Becoming Lailah: Married to my Twin Sister's Billionaire Husband

Chapter 315: The Cottage 2



Chapter 315: The Cottage 2

THE SCORCH MARK on the splashboard was approximately the size of a hand.

Mailah looked at it while she ate. Then at the cracked window. Then at the small, telling absence of one egg from the carton that sat on the counter, which had not made it onto either plate and had not, based on available evidence, survived the attempt.

"The first egg," she said.

"Is not a subject we’re revisiting," he said.

"Did you — incinerate it?"

"I applied too much heat," he said. "It was a calibration issue."

"You incinerated an egg."

"The situation was resolved."

She looked at the scorch mark. "The splashboard would disagree."

He picked up his tea with the composure of a man who had decided this conversation had run its course and was declining to extend it further.

She looked at his profile — the absolute serenity of it, the complete absence of embarrassment — and felt the laugh move through her chest before she could contain it.

It escaped. Properly this time, not the small involuntary exhale of the kitchen corridor but a full, genuine laugh, the kind that required a moment to recover from, and she pressed the back of her hand to her mouth and looked at the ceiling and tried to manage it with limited success.

He watched her laugh with the expression of a man observing a weather phenomenon — not displeased, not amused, simply present for it in the attentive way he was present for everything she did that he had not predicted.

"It’s not funny," he said.

"It’s extremely funny," she said.

"An incubus who cannot calibrate heat on a standard hob is not—"

"That’s what makes it funny," she said. "You pinned an archdemon to a concrete floor with a sigil spike and the egg beat you."

A long pause.

"The egg did not beat me," he said. "The egg was a preliminary casualty of an unfamiliar hob.
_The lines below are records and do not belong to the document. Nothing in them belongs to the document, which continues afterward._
/-! ### Geometry and addresses (40_address_decomposer.md, 45_configure_and_diagnostics.md) -/

/-- R110: `log2` of `2^k` is `k`, and no other number has a logarithm. -/
def Obligations.LogarithmOnlyOfPowersOfTwo : Prop :=
  (∀ k : Nat, log2? (2 ^ k) = some k) ∧ (∀ n : Nat, (∀ k, n ≠ 2 ^ k) → log2? n = none)

/-- R224 and R222: the seven conditions of a valid geometry, and no other. -/
def Obligations.ValidGeometryConditions : Prop :=
  ∀ bs nb nw : Word,
    validGeometry bs nb nw = true
      ↔ nw.toNat ≠ 0
        ∧ nb.toNat % nw.toNat = 0
        ∧ (∃ x y, bs.toNat = 2 ^ x ∧ nb.toNat / nw.toNat = 2 ^ y ∧ x + y ≤ 32)
        ∧ 4 ≤ bs.toNat
        ∧ (∀ m, Config.maxBlockBytes = some m → bs.toNat ≤ m)
        ∧ (∀ m, Config.maxNumBlocks = some m → nb.toNat ≤ m)

/-- R111 to R113: in a valid geometry (and in no other) the derived quantities exist; `offset_bits` and `index_bits` are
the logarithms of the block size and of `num_sets = num_blocks / num_ways`, in their ranges, and `tag_bits` is the rest
of the 32 bits. -/
def Obligations.DerivedFieldWidths : Prop :=
  ∀ g : Geometry,
    (validGeometry g.blockSizeBytes g.numBlocks g.numWays = true ↔ ∃ sh, g.shape? = some sh)
      ∧ ∀ sh, g.shape? = some sh →
        sh.blockBytes = g.blockSizeBytes.toNat ∧ sh.numWays = g.numWays.toNat
          ∧ sh.numSets = g.numBlocks.toNat / g.numWays.toNat ∧ sh.numSets * sh.numWays = g.numBlocks.toNat
          ∧ log2? g.blockSizeBytes.toNat = some sh.offsetBits ∧ 2 ≤ sh.offsetBits ∧ sh.offsetBits ≤ 31
          ∧ log2? sh.numSets = some sh.indexBits ∧ sh.indexBits ≤ 30
          ∧ sh.tagBits + sh.indexBits + sh.offsetBits = 32 ∧ sh.tagBits ≤ 30

/-- R80: the three fields of an address are its bit fields, from the most significant end tag, set index, block
offset. -/
def Obligations.AddressFieldsAreBitFields : Prop :=
  ∀ (g : Geometry) (sh : Shape) (addr : Word), g.shape? = some sh →
    offsetOf sh addr = (addr.extractLsb' 0 sh.offsetBits).toNat
      ∧ setIndex sh addr = (addr.extractLsb' sh.offsetBits sh.indexBits).toNat
      ∧ tagOf sh addr = (addr.extractLsb' (sh.offsetBits + sh.indexBits) sh.tagBits).toNat
      ∧ (tagReg sh addr).toNat = tagOf sh addr

/-- R118: the block start is the multiple of the block size at or below the address, the block number shifted back. -/
def Obligations.BlockStartOfAddress : Prop :=
  ∀ (g : Geometry) (sh : Shape) (addr : Word), g.shape? = some sh →
    blockStart sh addr = addr.toNat - addr.toNat % sh.blockBytes
      ∧ sh.blockBytes ∣ blockStart sh addr ∧ blockStart sh addr ≤ addr.toNat
      ∧ addr.toNat < blockStart sh addr + sh.blockBytes
      ∧ blockStart sh addr = blockNumber sh addr <<< sh.offsetBits

/-- An address is recomposed from its three fields, and the block address rebuilt from its tag and set is the start of
its block, below 2^32 (R121, R122's bound, R123; inferences of the spec). -/
def Obligations.AddressRecomposes : Prop :=
  ∀ (g : Geometry) (sh : Shape) (addr : Word), g.shape? = some sh →
    addr.toNat = tagOf sh addr * 2 ^ (sh.indexBits + sh.offsetBits) + setIndex sh addr * 2 ^ sh.offsetBits
        + offsetOf sh addr
      ∧ blockAddressOf sh (tagOf sh addr) (setIndex sh addr) = blockStart sh addr
      ∧ ∀ t st, t < 2 ^ sh.tagBits → st < sh.numSets →
          blockAddressOf sh t st = t * sh.numSets * sh.blockBytes + st * sh.blockBytes
            ∧ blockAddressOf sh t st + sh.blockBytes ≤ 2 ^ 32

/-- R55: no alignment is required. LOAD and STORE of an address are those of its aligned word in every state, the
aligned word never crosses a block, and blocks are aligned to their size. -/
def Obligations.LowAddressBitsIgnored : Prop :=
  (∀ (s : State) (addr value : Word),
      exec (.load addr) s = exec (.load (wordByte addr 0)) s
        ∧ exec (.store addr value) s = exec (.store (wordByte addr 0) value) s)
    ∧ ∀ (g : Geometry) (sh : Shape) (addr : Word), g.shape? = some sh →
        wordOffset sh addr % 4 = 0 ∧ wordOffset sh addr + 4 ≤ sh.blockBytes
          ∧ blockStart sh addr + wordOffset sh addr = addr.toNat - addr.toNat % 4
          ∧ blockStart sh addr % sh.blockBytes = 0

/-- R15: `be32` is the four bytes of a word, most significant first; `unbe32` is the number they write; a slice of a
buffer is its bytes from the offset on, as many as asked for. -/
def Obligations.WordsAreBigEndian : Prop :=
  (∀ v : Word, be32 v = [BitVec.ofNat 8 (v.toNat / 2 ^ 24), BitVec.ofNat 8 (v.toNat / 2 ^ 16),
      BitVec.ofNat 8 (v.toNat / 2 ^ 8), BitVec.ofNat 8 v.toNat])
    ∧ (∀ b0 b1 b2 b3 : Byte, ∃ v, unbe32 [b0, b1, b2, b3] = some v
        ∧ v.toNat = b0.toNat * 2 ^ 24 + b1.toNat * 2 ^ 16 + b2.toNat * 2 ^ 8 + b3.toNat)
    ∧ (∀ v : Word, unbe32 (be32 v) = some v)
    ∧ (∀ (buf : List Byte) (o n : Nat), o + n ≤ buf.length →
        (slice buf o n).length = n ∧ ∀ i < n, (slice buf o n)[i]? = buf[o + i]?)

/-! ### The line store's lookups (41_cache_store.md) -/

/-- R132: `find` answers the lowest way that is valid and holds exactly the tag, and nothing if there is none. -/
def Obligations.FindAnswersLowestMatch : Prop :=
  ∀ (ways : List Line) (t : Word),
    (∀ w, find ways t = some w
        ↔ (∃ l, ways[w]? = some l ∧ l.valid = true ∧ l.tag = t)
          ∧ ∀ (j : Nat) (l : Line), j < w → ways[j]? = some l → ¬(l.valid = true ∧ l.tag = t))
      ∧ (find ways t = none ↔ ∀ l ∈ ways, ¬(l.valid = true ∧ l.tag = t))

/-- R134: `first_free` answers the lowest way that is not valid, and nothing if every way is valid. -/
def Obligations.FirstFreeAnswersLowestInvalid : Prop :=
  ∀ ways : List Line,
    (∀ w, firstFree ways = some w
        ↔ (∃ l, ways[w]? = some l ∧ l.valid = false)
          ∧ ∀ (j : Nat) (l : Line), j < w → ways[j]? = some l → l.valid = true)
      ∧ (firstFree ways = none ↔ ∀ l ∈ ways, l.valid = true)

/-- R136: `lru_victim` answers a way with the numerically smallest timestamp, the lowest of those, and looks at nothing
but the timestamps. -/
def Obligations.LruVictimHasSmallestTimestamp : Prop :=
  (∀ ways : List Line, ways ≠ [] →
      ∃ l, ways[lruVictim ways]? = some l
        ∧ ∀ (j : Nat) (l' : Line), ways[j]? = some l' →
            l.timestamp.toNat ≤ l'.timestamp.toNat
              ∧ (j < lruVictim ways → l.timestamp.toNat < l'.timestamp.toNat))
    ∧ ∀ ways ways' : List Line,
        ways.map (fun l => l.timestamp) = ways'.map (fun l => l.timestamp) → lruVictim ways = lruVictim ways'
There’s a distinction."

She looked at him. He looked back at her with perfect equanimity.

She pressed her lips together very hard and returned to her breakfast.

After, he washed the plates.

She stood in the kitchen doorway and watched him do this — standing at the small sink, methodical, the sleeves of his shirt still rolled up, washing two plates and two cups with the focused efficiency of someone applying professional standards to a domestic task.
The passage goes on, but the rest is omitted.